Documentation is a must
Most of the time we write code but forgets to consider that it needs to be maintained as well. We should provide proper comments and changelog to the consumers in case of new releases. We should also annotate the deprecated code with @Deprecated so that it will be present to support backward compatibility but with defined time we can plan to clear it. Few things, in general, we need to consider especially in web API cases to consider for documentation:
- Version and effective date
- Breaking changes that consumers will have to handle
- New features that can optionally be used but don’t require any updates by consumers
- Fixes and changes to existing APIs that don’t require consumers to change anything
- Deprecation notices that are planned for future work
This last part is critical to making our APIs evolvable. Deleting an endpoint is clearly not backwards compatible, so instead, we should deprecate them. This means we continue to support it for a fixed period of time and allow our consumers time to modify their code instead of breaking unexpectedly.
Taking a few extra steps to make API changes backward compatible might seem like an unnecessary effort at first, but it can often make larger refactors and API additions a lot quicker and easier to pull off. Especially in a larger team or when working on open source, avoiding breaking APIs with every change or addition can really help improve the workflow among developers and backward compatibility can also be a great communication tool as to why a specific change was made.

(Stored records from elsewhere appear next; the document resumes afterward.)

-- ==== Sys2Proof/Laws/FloatOrder.lean ====
section
/-! SUPPORT. Rounding as one monotone function of the exact signed result: the key of every operator's result
on finite operands is `roundKey` of the exact result, so bounds on exact results become bounds on rounded ones. -/

namespace Sys2Proof

/-- The key of the value that the exact `z / d` units round to. -/
def roundKey (z : Int) (d : Nat) : Int :=
  if z < 0 then -(F32.roundMag z.natAbs d : Int) else F32.roundMag z.natAbs d

theorem F32.roundMag_zero (d : Nat) (hd : 0 < d) : F32.roundMag 0 d = 0 := by
  have := F32.roundMag_exact 0 d hd (Nat.zero_le _)
  rwa [F32.unitsOf_zero, Nat.zero_mul] at this

theorem roundKey_mono (z z' : Int) (d d' : Nat) (hd : 0 < d) (hd' : 0 < d') (h : z * d' ≤ z' * d) :
    roundKey z d ≤ roundKey z' d' := by
  have hdz : (0 : Int) < d := by exact_mod_cast hd
  have hdz' : (0 : Int) < d' := by exact_mod_cast hd'
  unfold roundKey
  rcases lt_or_ge z 0 with h1 | h1 <;> rcases lt_or_ge z' 0 with h2 | h2
  · rw [if_pos h1, if_pos h2]
    have := F32.roundMag_mono z'.natAbs d' z.natAbs d hd' hd (by
      zify
      rw [abs_of_neg h1, abs_of_neg h2]
      linarith)
    omega
  · rw [if_pos h1, if_neg (by omega)]
    omega
  · exfalso
    have h3 : 0 ≤ z * d' := by positivity
    have h4 : z' * d < 0 := by nlinarith
    omega
  · rw [if_neg (by omega), if_neg (by omega)]
    have := F32.roundMag_mono z.natAbs d z'.natAbs d' hd hd' (by
      zify
      rw [abs_of_nonneg h1, abs_of_nonneg h2]
      exact h)
    omega

theorem F32.natAbs_units (a : F32) : a.units.natAbs = a.mag := by
  unfold F32.units
  split <;> simp

/-- A value that needs no rounding keeps its key. -/
theorem roundKey_units (a : F32) (d : Nat) (hd : 0 < d) (h : a.isFinite = true) :
    roundKey (a.units * d) d = a.key := by
  have hl := ((F32.isFinite_iff a).1 h).le
  have e : (a.units * (d : Int)).natAbs = F32.unitsOf a.low * d := by
    rw [Int.natAbs_mul, F32.natAbs_units, Int.natAbs_natCast]
    rfl
  unfold roundKey
  rw [e, F32.roundMag_exact _ _ hd hl]
  have hdz : (0 : Int) < d := by exact_mod_cast hd
  have h0 := F32.mag_eq_zero_iff a
  unfold F32.key F32.units
  cases a.sign
  · rw [if_neg (by simp; positivity)]
    rfl
  · simp only [if_true]
    rcases Nat.eq_zero_or_pos a.mag with hm | hm
    · rw [hm, h0.1 hm]
      simp
    · have hmz : (0 : Int) < a.mag := by exact_mod_cast hm
      rw [if_pos (by nlinarith)]

theorem F32.units_nonneg_iff (a : F32) : 0 ≤ a.units ↔ 0 ≤ a.key := by
  have h0 := F32.mag_eq_zero_iff a
  unfold F32.units F32.key
  cases a.sign <;> simp only [Bool.false_eq_true, if_true, if_false] <;> omega

theorem F32.units_pos_iff (a : F32) : 0 < a.units ↔ 0 < a.key := by
  have h0 := F32.mag_eq_zero_iff a
  unfold F32.units F32.key
  cases a.sign <;> simp only [Bool.false_eq_true, if_true, if_false] <;> omega

theorem key_pack_round (z : Int) (d : Nat) :
    (F32.pack (decide (z < 0)) (F32.roundMag z.natAbs d)).key = roundKey z d := by
  have := F32.roundMag_le z.natAbs d
  have := F32.infMag_lt
  rw [F32.key_pack _ _ (by omega)]
  unfold roundKey
  simp only [decide_eq_true_eq]

/-- The sum of finite values: no NaN, and the rounded exact sum. -/
theorem F32.key_add (a b : F32) (ha : a.isFinite = true) (hb : b.isFinite = true) :
    (a.add b).isNaN = false ∧ (a.add b).key = roundKey (a.units + b.units) 1 := by
  rw [F32.add_finite a b ha hb]
  split
  · rename_i h
    rw [h]
    refine ⟨F32.isNaN_pack _ _ (Nat.zero_le _), ?_⟩
    rw [F32.key_pack _ _ (by norm_num)]
    unfold roundKey
    simp [F32.roundMag_zero]
  · exact ⟨F32.isNaN_pack_roundMag _ _ _, key_pack_round _ _⟩

theorem F32.key_sub (a b : F32) (ha : a.isFinite = true) (hb : b.isFinite = true) :
    (a.sub b).isNaN = false ∧ (a.sub b).key = roundKey (a.units - b.units) 1 := by
  rw [F32.sub_finite a b ha hb]
  split
  · rename_i h
    rw [h]
    refine ⟨F32.isNaN_pack _ _ (Nat.zero_le _), ?_⟩
    rw [F32.key_pack _ _ (by norm_num)]
    unfold roundKey
    simp [F32.roundMag_zero]
  · exact ⟨F32.isNaN_pack_roundMag _ _ _, key_pack_round _ _⟩

theorem key_pack_sign (b : Bool) (n d : Nat) (hd : 0 < d) :
    (F32.pack b (F32.roundMag n d)).key = roundKey (if b then -(n : Int) else n) d := by
  have := F32.roundMag_le n d
  have := F32.infMag_lt
  rw [F32.key_pack _ _ (by omega)]
  unfold roundKey
  cases b
  · simp
  · rcases Nat.eq_zero_or_pos n with h | h
    · subst h
      simp [F32.roundMag_zero, hd]
    · simp [h]

/-- The product of finite values. -/
theorem F32.key_mul (a b : F32) (ha : a.isFinite = true) (hb : b.isFinite = true) :
    (a.mul b).isNaN = false ∧ (a.mul b).key = roundKey (a.units * b.units) (2 ^ 149) := by
  rw [F32.mul_finite a b ha hb]
  refine ⟨F32.isNaN_pack_roundMag _ _ _, ?_⟩
  rw [key_pack_sign _ _ _ (by positivity)]
  congr 1
  unfold F32.units
  cases a.sign <;> cases b.sign <;> simp

/-- The quotient of a finite value by a positive finite one. -/
theorem F32.key_div (a b : F32) (ha : a.isFinite = true) (hb : b.isFinite = true) (h : 0 < b.key) :
    (a.div b).isNaN = false ∧ 0 < b.mag ∧ (a.div b).key = roundKey (a.units * 2 ^ 149) b.mag := by
  have hs : b.sign = false := by
    unfold F32.key at h
    cases hb : b.sign
    · rfl
    · rw [hb] at h; simp only [if_true] at h; omega
  have hl : b.low ≠ 0 := by
    intro h0
    unfold F32.key at h
    rw [h0, hs] at h
    simp at h
  have hm : 0 < b.mag := Nat.pos_of_ne_zero (by rw [ne_eq, F32.mag_eq_zero_iff]; exact hl)
  rw [F32.div_finite a b ha hb hl]
  refine ⟨F32.isNaN_pack_roundMag _ _ _, hm, ?_⟩
  rw [key_pack_sign _ _ _ hm, hs]
  congr 1
  unfold F32.units
  cases a.sign <;> simp

theorem F32.key_eq_infMag_or_finite (a : F32) (h : a.isNaN = false) :
    a.isFinite = true ∨ a.key = F32.infMag ∨ a.key = -(F32.infMag : Int) := by
  rw [F32.isNaN_eq_false_iff] at h
  rw [F32.isFinite_iff]
  rcases Nat.lt_or_ge a.low F32.infMag with h1 | h1
  · exact .inl h1
  · right
    have : a.low = F32.infMag := by omega
    unfold F32.key
    rw [this]
    cases a.sign <;> simp

/-- A value that is no NaN and lies between two finite keys is finite. -/
theorem F32.isFinite_of_key (a : F32) (h : a.isNaN = false) (h1 : -(F32.infMag : Int) < a.key)
    (h2 : a.key < F32.infMag) : a.isFinite = true := by
  rcases a.key_eq_infMag_or_finite h with h | h | h
  · exact h
  · omega
  · omega

/-- Two values with one nonzero key are one pattern. -/
theorem F32.eq_of_key_eq (a b : F32) (h : a.key = b.key) (h0 : a.key ≠ 0) : a = b := by
  apply F32.ext_sign_low
  · unfold F32.key at h h0
    cases ha : a.sign <;> cases hb : b.sign <;> rw [ha] at h h0 <;> rw [hb] at h <;>
      simp only [Bool.false_eq_true, if_true, if_false] at h h0 <;> first | rfl | omega
  · unfold F32.key at h h0
    cases ha : a.sign <;> cases hb : b.sign <;> rw [ha] at h h0 <;> rw [hb] at h <;>
      simp only [Bool.false_eq_true, if_true, if_false] at h h0 <;> omega

end Sys2Proof
end

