-- ==== Sys2Proof/Tests/Slice0.lean ====
section
/-! SUPPORT. Tests: well-formedness, words written out from the encoding table, single steps with the values the
manual works out, and a witness for the hypotheses of every statement that has some. -/

-- One theorem after another: theorems that wait for the kernel side by side each hold a thread's stack.
set_option Elab.async false

namespace Sys2Proof.Tests

open Sys2Proof Sys2Proof.Machine

/-! ### Well-formedness: for each check an ill-formed term that it refuses -/

theorem test_wf_index_set_current : (Instr.seqSetCurrent .trig0 65536).wellFormed = false := by decide
theorem test_wf_index_toggle : (Instr.trigToggle .trig1 65536).wellFormed = false := by decide
theorem test_wf_index_set_note : (Instr.pitchSetNote 65536 0).wellFormed = false := by decide
theorem test_wf_note_set_note : (Instr.pitchSetNote 0 2147483648).wellFormed = false := by decide
theorem test_wf_index_get_step : (Instr.trigGetStep .trig0 65536).wellFormed = false := by decide
theorem test_wf_index_get_note : (Instr.pitchGetNote 65536).wellFormed = false := by decide
theorem test_wf_length : (Instr.seqInit .pitch 4294967296).wellFormed = false := by decide
theorem test_wf_multiplier : (Instr.clkSetMult (-2147483649)).wellFormed = false := by decide
theorem test_wf_transpose : (Instr.pitchSetTranspose 2147483648).wellFormed = false := by decide
theorem test_wf_key : (Instr.qSetKey 2147483648).wellFormed = false := by decide
theorem test_wf_scale : (Instr.qSetScale (-2147483649)).wellFormed = false := by decide
theorem test_wf_quantize : (Instr.qQuantize 2147483648).wellFormed = false := by decide
theorem test_wf_note_to_hz : (Instr.qNoteToHz true 2147483648).wellFormed = false := by decide
theorem test_wf_note_to_name : (Instr.qNoteToName (-2147483649)).wellFormed = false := by decide

/-! ### Decoding: words from the table of R48 and the examples of the rules -/

theorem test_decode_nop : decode ⟨0x00000000, 0⟩ = .ok .nop := by decide
theorem test_decode_eng_get_id : decode ⟨0x01000000, 0⟩ = .ok .engGetId := by decide
theorem test_decode_eng_get_status : decode ⟨0x02000000, 0⟩ = .ok .engGetStatus := by decide
theorem test_decode_eng_get_err_code : decode ⟨0x03000000, 0⟩ = .ok .engGetErrCode := by decide
theorem test_decode_transport_start : decode ⟨0x04000000, 0⟩ = .ok .transportStart := by decide
theorem test_decode_transport_stop : decode ⟨0x05000000, 0⟩ = .ok .transportStop := by decide
theorem test_decode_eng_get_out : decode ⟨0x06010000, 0⟩ = .ok (.engGetOut .right) := by decide
theorem test_decode_clk_init : decode ⟨0x10000000, 0x40000000⟩ = .ok (.clkInit ⟨0x40000000⟩) := by decide
theorem test_decode_clk_set_freq : decode ⟨0x11000000, 0x40800000⟩ = .ok (.clkSetFreq ⟨0x40800000⟩) := by decide
theorem test_decode_clk_set_bpm : decode ⟨0x12000000, 0x42F00000⟩ = .ok (.clkSetBpm ⟨0x42F00000⟩) := by decide
theorem test_decode_clk_set_mult : decode ⟨0x13000000, 0xFFFFFFFD⟩ = .ok (.clkSetMult (-3)) := by decide
theorem test_decode_clk_set_phase : decode ⟨0x14000000, 0⟩ = .ok .clkSetPhaseToEnd := by decide
theorem test_decode_clk_get_freq : decode ⟨0x18000000, 0⟩ = .ok .clkGetFreq := by decide
theorem test_decode_clk_get_mult : decode ⟨0x19000000, 0⟩ = .ok .clkGetMult := by decide
theorem test_decode_clk_get_phase : decode ⟨0x1A010000, 0⟩ = .ok (.clkGetPhase .hi) := by decide
theorem test_decode_clk_get_inc : decode ⟨0x1B000000, 0⟩ = .ok (.clkGetInc .lo) := by decide
theorem test_decode_seq_init : decode ⟨0x20020000, 0x10⟩ = .ok (.seqInit .pitch 16) := by decide
theorem test_decode_seq_set_current : decode ⟨0x21010001, 0⟩ = .ok (.seqSetCurrent .trig1 1) := by decide
theorem test_decode_trig_toggle : decode ⟨0x22000003, 0⟩ = .ok (.trigToggle .trig0 3) := by decide
theorem test_decode_pitch_set_note : decode ⟨0x23000003, 0x3D⟩ = .ok (.pitchSetNote 3 61) := by decide
theorem test_decode_pitch_set_transpose :
    decode ⟨0x24000000, 0xFFFFFF9C⟩ = .ok (.pitchSetTranspose (-100)) := by decide
theorem test_decode_seq_get_current : decode ⟨0x28020000, 0⟩ = .ok (.seqGetCurrent .pitch) := by decide
theorem test_decode_seq_get_length : decode ⟨0x29010000, 0⟩ = .ok (.seqGetLength .trig1) := by decide
theorem test_decode_trig_get_step : decode ⟨0x2A01003F, 0⟩ = .ok (.trigGetStep .trig1 63) := by decide
theorem test_decode_trig_get_current : decode ⟨0x2B000000, 0⟩ = .ok (.trigGetCurrentActive .trig0) := by decide
theorem test_decode_pitch_get_note : decode ⟨0x2C000005, 0⟩ = .ok (.pitchGetNote 5) := by decide
theorem test_decode_pitch_get_transpose : decode ⟨0x2D000000, 0⟩ = .ok .pitchGetTranspose := by decide
theorem test_decode_pitch_get_freq : decode ⟨0x2E000000, 0⟩ = .ok .pitchGetCurrentFreq := by decide
theorem test_decode_pitch_get_name : decode ⟨0x2F000000, 0⟩ = .ok .pitchGetCurrentName := by decide
theorem test_decode_q_set_key : decode ⟨0x30000000, 9⟩ = .ok (.qSetKey 9) := by decide
theorem test_decode_q_set_scale : decode ⟨0x31000000, 0xFFFFFFFF⟩ = .ok (.qSetScale (-1)) := by decide
theorem test_decode_q_quantize : decode ⟨0x32000000, 0x3D⟩ = .ok (.qQuantize 61) := by decide
theorem test_decode_q_note_to_hz : decode ⟨0x33000001, 0x3D⟩ = .ok (.qNoteToHz true 61) := by decide
theorem test_decode_q_note_to_name : decode ⟨0x34000000, 0x46⟩ = .ok (.qNoteToName 70) := by decide
theorem test_decode_q_get_key : decode ⟨0x38000000, 0⟩ = .ok .qGetKey := by decide
theorem test_decode_q_get_scale : decode ⟨0x39000000, 0⟩ = .ok .qGetScale := by decide
theorem test_decode_osc_set_freq : decode ⟨0x40000000, 0x445C0000⟩ = .ok (.oscSetFreq ⟨0x445C0000⟩) := by decide
theorem test_decode_osc_set_amp : decode ⟨0x41000000, 0x3F000000⟩ = .ok (.oscSetAmp ⟨0x3F000000⟩) := by decide
theorem test_decode_osc_set_mode : decode ⟨0x42000000, 7⟩ = .ok (.oscSetMode 7) := by decide
theorem test_decode_osc_get_freq : decode ⟨0x48000000, 0⟩ = .ok .oscGetFreq := by decide
theorem test_decode_osc_get_amp : decode ⟨0x49000000, 0⟩ = .ok .oscGetAmp := by decide
theorem test_decode_osc_get_mode : decode ⟨0x4A000000, 0⟩ = .ok .oscGetMode := by decide
theorem test_decode_osc_get_phase : decode ⟨0x4B000000, 0⟩ = .ok .oscGetPhase := by decide
theorem test_decode_osc_get_sine : decode ⟨0x4C020000, 0⟩ = .ok (.oscGetSineState .y2) := by decide
theorem test_decode_filt_set_freq : decode ⟨0x50000000, 0x447A0000⟩ = .ok (.filtSetFreq ⟨0x447A0000⟩) := by decide
theorem test_decode_filt_set_q : decode ⟨0x51000000, 0x40A00000⟩ = .ok (.filtSetQ ⟨0x40A00000⟩) := by decide
theorem test_decode_filt_add_freq : decode ⟨0x52000000, 0x43FA0000⟩ = .ok (.filtAddFreq ⟨0x43FA0000⟩) := by decide
theorem test_decode_filt_set_depth :
    decode ⟨0x53000000, 0x457A0000⟩ = .ok (.filtSetEnvDepth ⟨0x457A0000⟩) := by decide
theorem test_decode_filt_get_freq : decode ⟨0x58000000, 0⟩ = .ok .filtGetFreq := by decide
theorem test_decode_filt_get_q : decode ⟨0x59000000, 0⟩ = .ok .filtGetQ := by decide
theorem test_decode_filt_get_mod : decode ⟨0x5A000000, 0⟩ = .ok .filtGetMod := by decide
theorem test_decode_filt_get_eff : decode ⟨0x5B000000, 0⟩ = .ok .filtGetEffFreq := by decide
theorem test_decode_filt_get_depth : decode ⟨0x5C000000, 0⟩ = .ok .filtGetEnvDepth := by decide
theorem test_decode_filt_get_coef : decode ⟨0x5D030000, 0⟩ = .ok (.filtGetCoef .b1) := by decide
theorem test_decode_filt_get_state : decode ⟨0x5E030000, 0⟩ = .ok (.filtGetState .y2) := by decide
theorem test_decode_env_set_attack :
    decode ⟨0x60000000, 0x3F800000⟩ = .ok (.envSetAttack .env0 ⟨0x3F800000⟩) := by decide
theorem test_decode_env_set_decay :
    decode ⟨0x61010000, 0x41A00000⟩ = .ok (.envSetDecay .env1 ⟨0x41A00000⟩) := by decide
theorem test_decode_env_trigger : decode ⟨0x62010000, 0⟩ = .ok (.envTrigger .env1) := by decide
theorem test_decode_env_get_attack : decode ⟨0x68000000, 0⟩ = .ok (.envGetAttack .env0) := by decide
theorem test_decode_env_get_decay : decode ⟨0x69010000, 0⟩ = .ok (.envGetDecay .env1) := by decide
theorem test_decode_env_get_output : decode ⟨0x6A000000, 0⟩ = .ok (.envGetOutput .env0) := by decide
theorem test_decode_env_get_stage : decode ⟨0x6B010000, 0⟩ = .ok (.envGetStage .env1) := by decide
theorem test_decode_env_get_timer : decode ⟨0x6C000000, 0⟩ = .ok (.envGetTimer .env0) := by decide
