-- ==== Sys2Proof/Machine/Ops.lean ====
section
/-! DEFINITION. The shared operations: a memory's cells, exact arithmetic, ending a command (`raise` is the entry of an error,
60_exceptions.md R206, `done` its counterpart; there is no return, R208), time, the hand-over to the transmit sink, and reset. -/

namespace Sys2Proof.Machine

/-! ### Arithmetic (00_scope.md R11) -/

/-- `ceil(a / b)`, which is `(a + b - 1) div b`, for `b >= 1`; `ceil(0 / b) = 0` (R11). -/
def ceilDiv (a b : Nat) : Nat := (a + b - 1) / b

/-! ### A memory's cells (20_memory.md R60, R65, R78) -/

/-- The canonical form: indices strictly rising. (No entry can equal what an unlisted index reads as: that is no value, log 3.) -/
abbrev Memory.wf {n : Nat} (m : Memory n) : Prop := m.Pairwise fun c d => c.1 < d.1

/-- Every listed index is below the capacity of the space. -/
abbrev Memory.below {n : Nat} (cap : Nat) (m : Memory n) : Prop := ∀ c ∈ m, c.1 < cap

/-- The defined value of a cell, if it has one (R78). -/
def Memory.read {n : Nat} : Memory n → Nat → Option (BitVec n)
  | [], _ => none
  | (a, v) :: rest, i => if a = i then some v else Memory.read rest i

/-- `MemWrite` of one element (00_scope.md R12). -/
def Memory.write {n : Nat} : Memory n → Nat → BitVec n → Memory n
  | [], i, v => [(i, v)]
  | (a, u) :: rest, i, v =>
    if i < a then (i, v) :: (a, u) :: rest
    else if i = a then (i, v) :: rest
    else (a, u) :: Memory.write rest i v

/-- `MemWrite` of the elements of `vs` at `i`, `i + 1`, and so on. -/
def Memory.writeFrom {n : Nat} (m : Memory n) (i : Nat) : List (BitVec n) → Memory n
  | [] => m
  | v :: vs => Memory.writeFrom (Memory.write m i v) (i + 1) vs

/-! ### The end of a command (60_exceptions.md R200, R206) -/

/-- The error kinds (R200). -/
inductive ErrKind where
  | enc
  | xport
  | layout
  | seq
  | param
  | cmd
  | chk
  deriving DecidableEq, Repr

/-- The result code of an error (R200). -/
def errCode : ErrKind → BitVec 4
  | .enc => 1
  | .xport => 2
  | .layout => 3
  | .seq => 4
  | .param => 5
  | .cmd => 6
  | .chk => 7

/-- FAULTS with the sticky bit of a result code set (10_state.md R26). -/
def setFaultBit (faults : Byte) (code : BitVec 4) : Byte := faults ||| BitVec.twoPow 8 code.toNat

/-- `raise E_X(info)` (R206): RESULT, EINFO, the sticky bit of FAULTS, and the response; nothing more. -/
def raise (e : ErrKind) (info : Word) (s : State) : State :=
  { s with
    result := errCode e
    einfo := info
    faults := setFaultBit s.faults (errCode e)
    response := .result (errCode e) }

/-- `done` (00_scope.md R12): RESULT and EINFO 0, response OK. -/
def done (s : State) : State :=
  { s with result := 0, einfo := 0, response := .result 0 }

/-! ### Time (60_exceptions.md R213, R215) -/

/-- Time passes. -/
def elapse (ticks : Nat) (s : State) : State := { s with now := s.now + ticks }

/-- `WaitUntil(t)` (R215), at its lower bound; what it takes beyond that is the environment's (log 7). -/
def waitUntil (t : Nat) (s : State) : State := { s with now := max s.now t }

/-- Whether the wait for TX_READY_AT ends: "if `now >= t` already, it does not wait" (R215), and else only if the clock passes the
deadline (R216 (b)). -/
def waitEnds (clockMoves : Bool) (s : State) : Bool := clockMoves || decide (s.txReadyAt ≤ s.now)

/-! ### Reset (70_reset_and_hazards.md R230, R232) -/

/-- The reset event: the state of `State.reset`, at the current time, with the inputs still to come and the counter of free values
kept (log 13). -/
def applyReset (s : State) : State :=
  { State.reset with
    now := s.now
    txReadyAt := s.now
    script := s.script
    sink := s.sink
    draws := s.draws }

/-! ### The transmit port (20_memory.md R70) -/

/-- The outcome of `TxEmit`. -/
inductive Emission where
  /-- The sink has answered; the state's `now` is `t_end`. Whether the clock then passes the deadline to come (R216 (b)). -/
  | answered (answer : Answer) (clockMoves : Bool) (s : State)
  /-- The sink never answers (R216 (a)). -/
  | silent
  /-- Reset cut the hand-over short (R231). -/
  | abandoned (s : State)

/-- What the environment does with the next hand-over: the head of the sink script, or, past its end, free values (log 6). -/
def nextSinkEvent (s : State) : SinkEvent :=
  match s.sink with
  | e :: _ => e
  | [] =>
    .answers (if Config.sinkOk s.draws then .ok else .fail) (Config.sinkLag s.draws) (Config.sinkTook s.draws)

/-- The state once that event is taken: the sink script goes on, or, past its end, the next draw is a fresh one. -/
def takeSinkEvent (s : State) : State :=
  { s with sink := s.sink.tail, draws := if s.sink.isEmpty then s.draws + 1 else s.draws }

/-- The bytes an observer saw of a chunk whose hand-over was cut short (93_implementation_defined.md U5, log 13). -/
def cutBytes (chunk : List Byte) (c : Cut) : List Byte :=
  chunk.take c.keep ++ c.tail.take (chunk.length - c.keep)

/-- The state once the sink has answered (R70): the time is `t_end`, and the record of the call is appended to TXLOG
(10_state.md R36). -/
def recordAnswer (bytes : List Byte) (first last : Bool) (answer : Answer) (lag took : Nat) (s : State) : State :=
  { takeSinkEvent s with
    now := s.now + lag + took
    txlog := s.txlog ++ [⟨bytes, first, last, answer, s.now + lag, s.now + lag + took⟩] }

/-- `TxEmit(bytes, first, last)` (R70): hands one chunk to the sink. A reset in the hand-over leaves at most one record of the call
(R231); its bytes and its answer are what the environment says was seen (93_implementation_defined.md U5), and its `t_end`, which the spec
does not give since no answer has arrived, is the time of the reset (DESIGN CHOICE, log 13). -/
def txEmit (bytes : List Byte) (first last : Bool) (s : State) : Emission :=
  match nextSinkEvent s with
  | .answers answer lag took => .answered answer true (recordAnswer bytes first last answer lag took s)
  | .stalls answer lag took => .answered answer false (recordAnswer bytes first last answer lag took s)
  | .silent => .silent
  | .reset lag took seen =>
    let t := applyReset (elapse (lag + took) (takeSinkEvent s))
    .abandoned { t with
      txlog := (seen.map fun c =>
        (⟨cutBytes bytes c, first, last, c.answer, s.now + lag, s.now + lag + took⟩ : TxRecord)).toList }

/-- Applies `f` to the next state of an outcome. -/
def mapNext (f : State → State) :
    Host.Outcome State Fault Refusal → Host.Outcome State Fault Refusal
  | .next s => .next (f s)
  | .fault r => .fault r
  | .refused r => .refused r

end Sys2Proof.Machine
end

Not all changes can be backward compatibility of course, and maintaining backward compatibility over a long period of time is also a complication in of its own. In my opinion, it’s worth doing either to make larger changes or refactors easier and less risky or when backward compatibility also adds convenience at a low cost. Like always, everything is a tradeoff, but the fewer disruptive changes we need to make the smoother our workflow usually becomes. The tips and ideas above are only a starting point and don’t cover all the ways in which our systems might talk. Things like distributed caches and transactions can also provide obstacles to building backwards compatible software.